_What the task requires_. Lines from the top of the entries through the line that has "Instr := parseTwo n1 n2 c1 c2 k" must be duplicated exactly, and no others.

_Records shown_.
/-- Format 6 (R132). -/
noncomputable def parseF6 (w : BitVec 24) : Parse Instr :=
  let i := w.extractLsb' 8 2
  let l := lenOf i
  let n := l.bytes
  let two (n1 n2 : Nat) (k : Gen → Gen → Instr) : Parse Instr :=
    if i = 0b10 then pure (.faultF6I10 w) else parseTwo n1 n2 (w.extractLsb' 19 5) (w.extractLsb' 14 5) k
  match w.extractLsb' 10 4 with
  | 0b0000 => two 1 n (l.sel .rotb .rotw .rotd)
  | 0b0001 => two 1 n (l.sel .ashb .ashw .ashd)
  | 0b0010 => two n 0 (l.sel .cbitb .cbitw .cbitd)
  | 0b0011 => two n 0 (l.sel .cbitib .cbitiw .cbitid)
  | 0b0100 => pure (.undF6Op0100 w)
  | 0b0101 => two 1 n (l.sel .lshb .lshw .lshd)
  | 0b0110 => two n 0 (l.sel .sbitb .sbitw .sbitd)
  | 0b0111 => two n 0 (l.sel .sbitib .sbitiw .sbitid)
  | 0b1000 => two n n (l.sel .negb .negw .negd)
  | 0b1001 => two n n (l.sel .notb .notw .notd)
  | 0b1010 => pure (.undF6Op1010 w)
  | 0b1011 => two n n (l.sel .subpb .subpw .subpd)
  | 0b1100 => two n n (l.sel .absb .absw .absd)
  | 0b1101 => two n n (l.sel .comb .comw .comd)
  | 0b1110 => two n 0 (l.sel .ibitb .ibitw .ibitd)
  | _ => two n n (l.sel .addpb .addpw .addpd)

/-- The instruction of an INSS or EXTS with its immediate byte (R173). -/
def withImmByte (k : Gen → Gen → BitVec 3 → BitVec 5 → Instr) (n1 n2 : Nat) (c1 c2 : BitVec 5) : Parse Instr := do
  let x1 ← parseIndex c1
  let x2 ← parseIndex c2
  let g1 ← parseGen n1 c1 x1
  let g2 ← parseGen n2 c2 x2
  let b ← nextByte
  return k g1 g2 (b.extractLsb' 5 3) (b.extractLsb' 0 5)

/-- Format 7 (R133). -/
noncomputable def parseF7 (w : BitVec 24) : Parse Instr :=
  let i := w.extractLsb' 8 2
  let l := lenOf i
  let n := l.bytes
  let c1 := w.extractLsb' 19 5
  let c2 := w.extractLsb' 14 5
  let len (p : Parse Instr) : Parse Instr := if i = 0b10 then pure (.faultF7I10 w) else p
  let two (n1 n2 : Nat) (k : Gen → Gen → Instr) : Parse Instr := parseTwo n1 n2 c1 c2 k
  match w.extractLsb' 10 4 with
  | 0b0000 => len (parseTwoDisp 0 0 c1 c2 (l.sel .movmb .movmw .movmd))
  | 0b0001 => len (parseTwoDisp 0 0 c1 c2 (l.sel .cmpmb .cmpmw .cmpmd))
  | 0b0010 => len (withImmByte (l.sel .inssb .inssw .inssd) n 0 c1 c2)
  | 0b0011 => len (withImmByte (l.sel .extsb .extsw .extsd) 0 n c1 c2)
  | 0b0100 => if i = 0b00 then two 1 2 .movxbw else pure (.undMOVXBWI w)
  | 0b0101 => if i = 0b00 then two 1 2 .movzbw else pure (.undMOVZBWI w)
  | 0b0110 => if i = 0b11 then pure (.undMOVZiDD w) else len (two n 4 (l.sel .movzbd .movzwd .movzwd))
  | 0b0111 => if i = 0b11 then pure (.undMOVXiDD w) else len (two n 4 (l.sel .movxbd .movxwd .movxwd))
  | 0b1000 => len (two n n (l.sel .mulb .mulw .muld))
  | 0b1001 => len (two n (2 * n) (l.sel .meib .meiw .meid))
  | 0b1010 => pure (.undF7Op1010 w)
  | 0b1011 => len (two n (2 * n) (l.sel .deib .deiw .deid))
  | 0b1100 => len (two n n (l.sel .quob .quow .quod))
  | 0b1101 => len (two n n (l.sel .remb .remw .remd))
  | 0b1110 => len (two n n (l.sel .modb .modw .modd))
  | _ => len (two n n (l.sel .divb .divw .divd))

/-- Format 8 (R134): the opcode is bit 10 followed by bits 7..6. -/
noncomputable def parseF8 (w : BitVec 24) : Parse Instr :=
  let i := w.extractLsb' 8 2
  let l := lenOf i
  let n := l.bytes
  let c1 := w.extractLsb' 19 5
  let c2 := w.extractLsb' 14 5
  let field := w.extractLsb' 11 3
  let reg := regOf field
  let len (p : Parse Instr) : Parse Instr := if i = 0b10 then pure (.faultF8I10 w) else p
  match w.extractLsb' 10 1 ++ w.extractLsb' 6 2 with
  | 0b000#(1 + 2) => len (parseTwoDisp 0 n c1 c2 (l.sel (.extb reg) (.extw reg) (.extd reg)))
  | 0b001#(1 + 2) => if i = 0b11 then parseTwo 0 4 c1 c2 (.cvtp reg) else pure (.undCVTPI w)
  | 0b010#(1 + 2) => len (parseTwoDisp n 0 c1 c2 (l.sel (.insb reg) (.insw reg) (.insd reg)))
  | 0b011#(1 + 2) => len (parseTwo 0 n c1 c2 (l.sel (.checkb reg) (.checkw reg) (.checkd reg)))
  | 0b100#(1 + 2) => len (parseTwo n n c1 c2 (l.sel (.indexb reg) (.indexw reg) (.indexd reg)))
  | 0b101#(1 + 2) =>
    len (parseTwo n 1 c1 c2 fun a b => l.sel (.ffsb a b field) (.ffsw a b field) (.ffsd a b field))
  | 0b110#(1 + 2) =>
    match field with
    | 0b000 => pure (.undF8Op110Reg000 w)
    | 0b001 => len (parseTwo 0 0 c1 c2 (l.sel .movsub .movsuw .movsud))
    | 0b010 => pure (.undF8Op110Reg010 w)
    | 0b011 => len (parseTwo 0 0 c1 c2 (l.sel .movusb .movusw .movusd))
    | 0b100 => pure (.undF8Op110Reg100 w)
    | 0b101 => pure (.undF8Op110Reg101 w)
    | 0b110 => pure (.undF8Op110Reg110 w)
    | _ => pure (.undF8Op110Reg111 w)
  | _ => pure (.undF8Op111 w)

/-- Format 9 (R135). -/
noncomputable def parseF9 (w : BitVec 24) : Parse Instr :=
  let i := w.extractLsb' 8 2
  let l := lenOf i
  let n := l.bytes
  let x := flenOf (w.extractLsb' 10 1)
  let k := x.bytes
  let c1 := w.extractLsb' 19 5
  let c2 := w.extractLsb' 14 5
  let fi := w.extractLsb' 8 3
  let two (n1 n2 : Nat) (k : Gen → Gen → Instr) : Parse Instr :=
    if i = 0b10 then pure (.faultF9I10 w) else parseTwo n1 n2 c1 c2 k
  match w.extractLsb' 11 3 with
  | 0b000 => two n k (x.sel (l.sel .movbf .movwf .movdf) (l.sel .movbl .movwl .movdl))
  | 0b001 => if fi = 0b111 then (fun g => .lfsr g c2) <$> parseOne 4 c1 else pure (.undLFSRFi w)
  | 0b010 => if fi = 0b110 then parseTwo 8 4 c1 c2 .movlf else pure (.undMOVLFFi w)
  | 0b011 => if fi = 0b011 then parseTwo 4 8 c1 c2 .movfl else pure (.undMOVFLFi w)
  | 0b100 => two k n (x.sel (l.sel .roundfb .roundfw .roundfd) (l.sel .roundlb .roundlw .roundld))
  | 0b101 => two k n (x.sel (l.sel .truncfb .truncfw .truncfd) (l.sel .trunclb .trunclw .truncld))
  | 0b110 => if fi = 0b111 then (fun g => .sfsr g c1) <$> parseOne 4 c2 else pure (.undSFSRFi w)
  | _ => two k n (x.sel (l.sel .floorfb .floorfw .floorfd) (l.sel .floorlb .floorlw .floorld))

_Response area_.
/-- Format 6 (R132). -/
noncomputable def parseF6 (w : BitVec 24) : Parse Instr :=
  let i := w.extractLsb' 8 2
  let l := lenOf i
  let n := l.bytes
  let two (n1 n2 : Nat) (k : Gen → Gen → Instr) : Parse Instr :=
    if i = 0b10 then pure (.faultF6I10 w) else parseTwo n1 n2 (w.extractLsb' 19 5) (w.extractLsb' 14 5) k
  match w.extractLsb' 10 4 with
  | 0b0000 => two 1 n (l.sel .rotb .rotw .rotd)
  | 0b0001 => two 1 n (l.sel .ashb .ashw .ashd)
  | 0b0010 => two n 0 (l.sel .cbitb .cbitw .cbitd)
  | 0b0011 => two n 0 (l.sel .cbitib .cbitiw .cbitid)
  | 0b0100 => pure (.undF6Op0100 w)
  | 0b0101 => two 1 n (l.sel .lshb .lshw .lshd)
  | 0b0110 => two n 0 (l.sel .sbitb .sbitw .sbitd)
  | 0b0111 => two n 0 (l.sel .sbitib .sbitiw .sbitid)
  | 0b1000 => two n n (l.sel .negb .negw .negd)
  | 0b1001 => two n n (l.sel .notb .notw .notd)
  | 0b1010 => pure (.undF6Op1010 w)
  | 0b1011 => two n n (l.sel .subpb .subpw .subpd)
  | 0b1100 => two n n (l.sel .absb .absw .absd)
  | 0b1101 => two n n (l.sel .comb .comw .comd)
  | 0b1110 => two n 0 (l.sel .ibitb .ibitw .ibitd)
  | _ => two n n (l.sel .addpb .addpw .addpd)

/-- The instruction of an INSS or EXTS with its immediate byte (R173). -/
def withImmByte (k : Gen → Gen → BitVec 3 → BitVec 5 → Instr) (n1 n2 : Nat) (c1 c2 : BitVec 5) : Parse Instr := do
  let x1 ← parseIndex c1
  let x2 ← parseIndex c2
  let g1 ← parseGen n1 c1 x1
  let g2 ← parseGen n2 c2 x2
  let b ← nextByte
  return k g1 g2 (b.extractLsb' 5 3) (b.extractLsb' 0 5)

/-- Format 7 (R133). -/
noncomputable def parseF7 (w : BitVec 24) : Parse Instr :=
  let i := w.extractLsb' 8 2
  let l := lenOf i
  let n := l.bytes
  let c1 := w.extractLsb' 19 5
  let c2 := w.extractLsb' 14 5
  let len (p : Parse Instr) : Parse Instr := if i = 0b10 then pure (.faultF7I10 w) else p
  let two (n1 n2 : Nat) (k : Gen → Gen → Instr) : Parse Instr := parseTwo n1 n2 c1 c2 k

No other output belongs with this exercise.